▸ What you should do
Using the listing below, keep only the lines with the word "classDemand" and copy them.
########
-- ==== Sys2Proof/Machine/Flags.lean ====
section
/-! DEFINITION. The conditions and flags the part computes from its state: lock state, motion, stowed, occupied, degrade,
skew, cell ownership, demand, and which requests may be taken. -/

namespace Sys2Proof.Machine

open Sys2Proof

/-! ### Modes, authority, stop state -/

/-- The requesting port holds authority (R171). -/
def State.isHolder (s : State) (q : Src) : Bool := s.auth.holder == some q.port

/-- The requesting port holds authority, or no port does (R164, R173). -/
def State.holderOrNone (s : State) (q : Src) : Bool := s.isHolder q || s.auth.holder.isNone

def State.inSetup (s : State) : Bool := s.auth.mode == .setup
def State.inRun (s : State) : Bool := s.auth.mode == .run
def State.isClear (s : State) : Bool := s.man.state == .clear

/-- The stop states in which admission takes a MOVE (R23, check 3). -/
def admitsMoves : StopState → Bool
  | .clear | .holding | .held => true
  | _ => false

/-! ### Tiers -/

/-- A jog of the tier runs. -/
def Seq.jogging (q : Seq) : Bool := q.jog.isSome

/-- Some jog runs in the hall. -/
def State.jogRuns (s : State) : Bool := Idx8.all.any fun t => (s.seq t).jogging

/-- The tier whose jog runs, if any. -/
def State.joggedTier (s : State) : Option Tier := Idx8.all.find? fun t => (s.seq t).jogging

/-- Some tier has an active move, SUSPENDED ones included. -/
def State.anyActive (s : State) : Bool := Idx8.all.any fun t => (s.seq t).slot.isSome

/-- The number of tiers with an active move (R196). -/
def State.activeCount (s : State) : Nat := (Idx8.all.filter fun t => (s.seq t).slot.isSome).length

/-- A tier is in motion for a table write while a jog of it runs or any of its brake outputs is released (R2). -/
def State.tierBusy (s : State) (t : Tier) : Bool :=
  (s.seq t).jogging || (axesOf t).any fun a => (s.axis a).released

/-- A move's stages of motion (R82). -/
def moveInMotion : Stage → Bool
  | .liftBrake | .travel | .settle | .suspending | .halting => true
  | _ => false

/-- A jog's stages of motion (R82). -/
def jogInMotion : Stage → Bool
  | .liftBrake | .travel | .halting => true
  | _ => false

/-- The tier is in motion, as its sequencer reports it to the enable timer (R82). -/
def Seq.inMotion (q : Seq) : Bool :=
  (match q.slot with | some a => moveInMotion a.stage | none => false) ||
  (match q.jog with | some j => jogInMotion j.stage | none => false)

/-- The number of the active move while it is in TRAVEL (R135). -/
def Seq.travelling (q : Seq) : Option Nat :=
  match q.slot with
  | some a => if a.stage == .travel then some a.move.number else none
  | none => none

/-- The lock state from the two inputs and the transition that runs, if any (R67). -/
def lockStateOf (lockIn lockOut : Bool) (running : Option LockCmd) : LockState :=
  match lockIn, lockOut, running with
  | true, false, none => .engaged
  | true, false, some .withdraw => .withdrawing
  | true, false, some .engage => .engaged
  | false, true, none => .withdrawn
  | false, true, some .withdraw => .withdrawn
  | false, true, some .engage => .engaging
  | false, false, none => .conflicted
  | false, false, some .withdraw => .withdrawing
  | false, false, some .engage => .engaging
  | true, true, _ => .conflicted

/-- The lock transition that runs: the lock timer runs exactly while one does (R68). -/
def Seq.transition (q : Seq) : Option LockCmd := if q.lockTimer.isSome then some q.lockCmd else none

/-! ### Stowed and skew (R10, R113 to R117, R122) -/

/-- A jack is at or below stow height within its window, and its position is valid (R10). -/
def jackLow (g : TiltRec) (window : Nat) (p : Reported) : Bool :=
  p.valid && decide (p.position ≤ (g.stow : Int) * Config.fine + window)

/-- The stowed condition by the test of R10 on the latest reported positions (R122). -/
def State.stowedNow (s : State) (t : Tier) : Bool :=
  match (s.tier t).tilt with
  | none => true
  | some g =>
    jackLow g (s.axisRec ⟨t, .A⟩).window (s.pair t).latest.a && jackLow g (s.axisRec ⟨t, .B⟩).window (s.pair t).latest.b

/-- The skew from the two latest reported positions: A minus B, or unknown (R114). -/
def skewOf (latest : Both Reported) : Option Int :=
  if latest.a.valid && latest.b.valid then some (latest.a.position - latest.b.position) else none

/-- The degrade decision on a known skew (R116). -/
def degradeAfter (warn : Nat) (before : Bool) (skew : Int) : Bool :=
  if before then decide (warn * 128 < skew.natAbs) else decide (warn * 256 ≤ skew.natAbs)

/-- The speed cap of a class under a speed limit (R95). -/
def classCap (vLim : Nat) : SpeedClass → Nat
  | .full => vLim
  | .reduced => max 1 (vLim / 2)
  | .crawl => max 1 (vLim / 8)

/-- The cap in force of a pair: its class cap, halved while degrade is set (R113). -/
def pairCap (vLim : Nat) (cls : SpeedClass) (degrade : Bool) : Nat :=
  if degrade then max 1 (classCap vLim cls / 2) else classCap vLim cls

/-! ### Load (R130 to R132) -/

/-- The load status is VALID: the tier has cells and none is FAILED (R130). -/
def loadValid (cells : List LoadCell) : Bool := !cells.isEmpty && cells.all fun c => c.state != .failed

/-- The sum of the last readings; a cell with none counts 0 (R131). -/
def loadSum (cells : List LoadCell) : Int := (cells.map fun c => c.reading.getD 0).sum

/-- The occupied flag after a recomputation of a VALID tier (R132). -/
def occupiedAfter (threshold : Nat) (before : Bool) (net : Int) : Bool :=
  if before then decide (threshold * 3 / 4 < net.natAbs) else decide (threshold < net.natAbs)

/-! ### Floor cells and power (R40, R42, R47) -/

/-- The cells a tier owns: its standing and its reserved set (R40). -/
def Holding.owns (h : Holding) : CellSet := h.standing ||| h.reserved

/-- The cells owned by tiers other than `t`. -/
def Arbiter.ownedByOthers (x : Arbiter) (t : Tier) : CellSet :=
  Idx8.all.foldl (fun acc u => if u = t then acc else acc ||| (x.tiers.get u).owns) 0

/-- The cells owed to tiers other than `t` (R43). -/
def Arbiter.owedToOthers (x : Arbiter) (t : Tier) : CellSet :=
  x.owed.foldl (fun acc c => if c.tier = t then acc else acc ||| cellBit c.cell) 0

/-- The owed set of a tier (R43). -/
def Arbiter.owedSet (x : Arbiter) (t : Tier) : CellSet :=
  x.owed.foldl (fun acc c => if c.tier = t then acc ||| cellBit c.cell else acc) 0

/-- The cells that tier `t` owns, or that are FREE and owed to no other tier (R41, R50 check 8). -/
def Arbiter.takable (x : Arbiter) (t : Tier) : CellSet :=
  (x.tiers.get t).owns ||| ~~~(x.ownedByOthers t ||| x.owedToOthers t)

/-- The owner of a cell in the floor cell map, or none when it is FREE (R40). -/
def Arbiter.owner (x : Arbiter) (c : Nat) : Option Tier := Idx8.all.find? fun t => (x.tiers.get t).owns.getLsbD c

/-- The tier with the oldest claim owing a cell (R43, R61). -/
def Arbiter.oldestOwed (x : Arbiter) (c : Nat) : Option Tier := (x.owed.find? fun o => o.cell == c).map (·.tier)

/-- Committed power: the sum of the demands of all active moves (R47). -/
def Arbiter.committed (x : Arbiter) : Nat := (Idx8.all.map fun t => (x.tiers.get t).demand).sum

/-- The union of the band table's cells over some bands of a tier. -/
def State.bandUnion (s : State) (t : Tier) (bs : List Nat) : CellSet := bs.foldl (fun acc b => acc ||| s.bandCells t b) 0

/-- The raised set of a tier, empty when it has no tilt group (R9). -/
def State.raisedSet (s : State) (t : Tier) : CellSet :=
  match (s.tier t).tilt with
  | some g => g.raised
  | none => 0

/-- The standing set that the map is built with: the cells of the band of tR's actual position, with the raised set
when the tier is not stowed (R44, R169). -/
def State.standingAtEntry (s : State) (t : Tier) : CellSet :=
  s.bandCells t (bandOf (s.axis ⟨t, .R⟩).position) ||| (if (s.pair t).stowed then 0 else s.raisedSet t)

/-- The share of a rated demand that a speed class takes (R47). -/
def classDemand (rated : Nat) : SpeedClass → Nat
  | .full => rated
  | .reduced => shareUp rated 2
  | .crawl => shareUp rated 4

/-- A move's power demand (R47). -/
def State.demandOf (s : State) (m : MoveRec) : Nat :=
  match m.goal with
  | .rotate _ => classDemand (s.tier m.tier).rotDemand m.cls
  | .tilt _ =>
    match (s.tier m.tier).tilt with
    | some g => classDemand (g.demandA + g.demandB) m.cls
    | none => 0

/-- The band a ROTATE aims at: the band of its station's angle times 256 (R42). -/
def State.goalBand (s : State) (t : Tier) (n : Station) : Nat := bandOf (((s.stationAngle t n).getD 0) * Config.fine)

/-- The path of a move at grant (R42): for a ROTATE the bands from that of tR's actual position to that of the target,
for a TILT the tier's standing band. -/
def State.pathOf (s : State) (m : MoveRec) : Path :=
  let here := bandOf (s.axis ⟨m.tier, .R⟩).position
  match m.goal with
  | .rotate n => ⟨m.number, true, here, s.goalBand m.tier n, here⟩
  | .tilt _ => let b := (s.holding m.tier).band.getD here; ⟨m.number, false, b, b, b⟩

/-- The reserved set of a move (R42): for a ROTATE the cells of every band of its path; for a TILT the raised set when
the start or the target height lies above stow height. -/
def State.reservedFor (s : State) (m : MoveRec) : CellSet :=
  match m.goal with
  | .rotate _ => let p := s.pathOf m; s.bandUnion m.tier (bandsBetween p.s p.g)
  | .tilt h =>
    match (s.tier m.tier).tilt with
    | some g => if !(s.holding m.tier).stowed || decide (g.stow < h) then g.raised else 0
    | none => 0

/-- The axes of a move (R50, check 6). -/
def moveAxes (m : MoveRec) : List Axis :=
  match m.goal with
  | .rotate _ => [⟨m.tier, .R⟩]
  | .tilt _ => [⟨m.tier, .A⟩, ⟨m.tier, .B⟩]

def Goal.kind : Goal → MoveKind
  | .rotate _ => .rotate
  | .tilt _ => .tilt

/-! ### Events (R191, R194) -/

/-- The bit of an event kind (R191). -/
def eventBit : EventKind → Nat
  | .moveEnd => 0 | .plan => 1 | .stop => 2 | .fault => 3 | .tier => 4
  | .load => 5 | .enable => 6 | .stalemate => 7 | .mode => 8 | .authority => 9

/-- The kind of an event. -/
def eventKind : Event → EventKind
  | .moveEnd _ => .moveEnd
  | .plan _ _ _ => .plan
  | .stop _ _ => .stop
  | .fault _ _ _ _ => .fault
  | .tier _ _ => .tier
  | .load _ _ _ _ => .load
  | .enable _ _ _ => .enable
  | .stalemate _ => .stalemate
  | .mode _ => .mode
  | .authority _ => .authority

/-- The set of one event kind. -/
def eventSet (k : EventKind) : EventSet := 1#10 <<< eventBit k

/-- The code of a cause or record kind (R186). -/
def kindCode : Kind → Nat
  | .hold => 1 | .enableLapse => 2 | .stop => 3 | .following => 4 | .overspeed => 5 | .softLimit => 6 | .skew => 7
  | .overload => 8 | .lockLost => 9 | .stowLost => 10 | .estop => 11 | .limitHit => 12 | .driveLost => 13
  | .encoder => 14 | .skewSevere => 15 | .enableLost => 16 | .lockTimeout => 17 | .settleTimeout => 18
  | .lockConflict => 19 | .powerOn => 20 | .restart => 21 | .driveNotReady => 22

/-- The set of one cause or record kind (R190). -/
def kindSet (k : Kind) : KindSet := 1#32 <<< kindCode k

/-- The kind of a tier cause. -/
def tierCauseKind : TierCause → Kind
  | .lockTimeout => .lockTimeout
  | .settleTimeout => .settleTimeout
  | .lockConflict => .lockConflict

/-- The present axes whose limit input is active, in axis order (R163). -/
def State.limitsActive (s : State) : List Axis := allAxes.filter fun a => s.axisPresent a && (s.axis a).limit

/-- The present axes whose drive-ready input is inactive, in axis order (R163). -/
def State.drivesNotReady (s : State) : List Axis := allAxes.filter fun a => s.axisPresent a && !(s.axis a).ready

/-- The stop manager holds every tier as braked (R154, R157). -/
def State.allBraked (s : State) : Bool := s.man.braked.all id

end Sys2Proof.Machine
end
########
▸ Result below
def classDemand (rated : Nat) : SpeedClass → Nat
  | .rotate _ => classDemand (s.tier m.tier).rotDemand m.cls
    | some g => classDemand (g.demandA + g.demandB) m.cls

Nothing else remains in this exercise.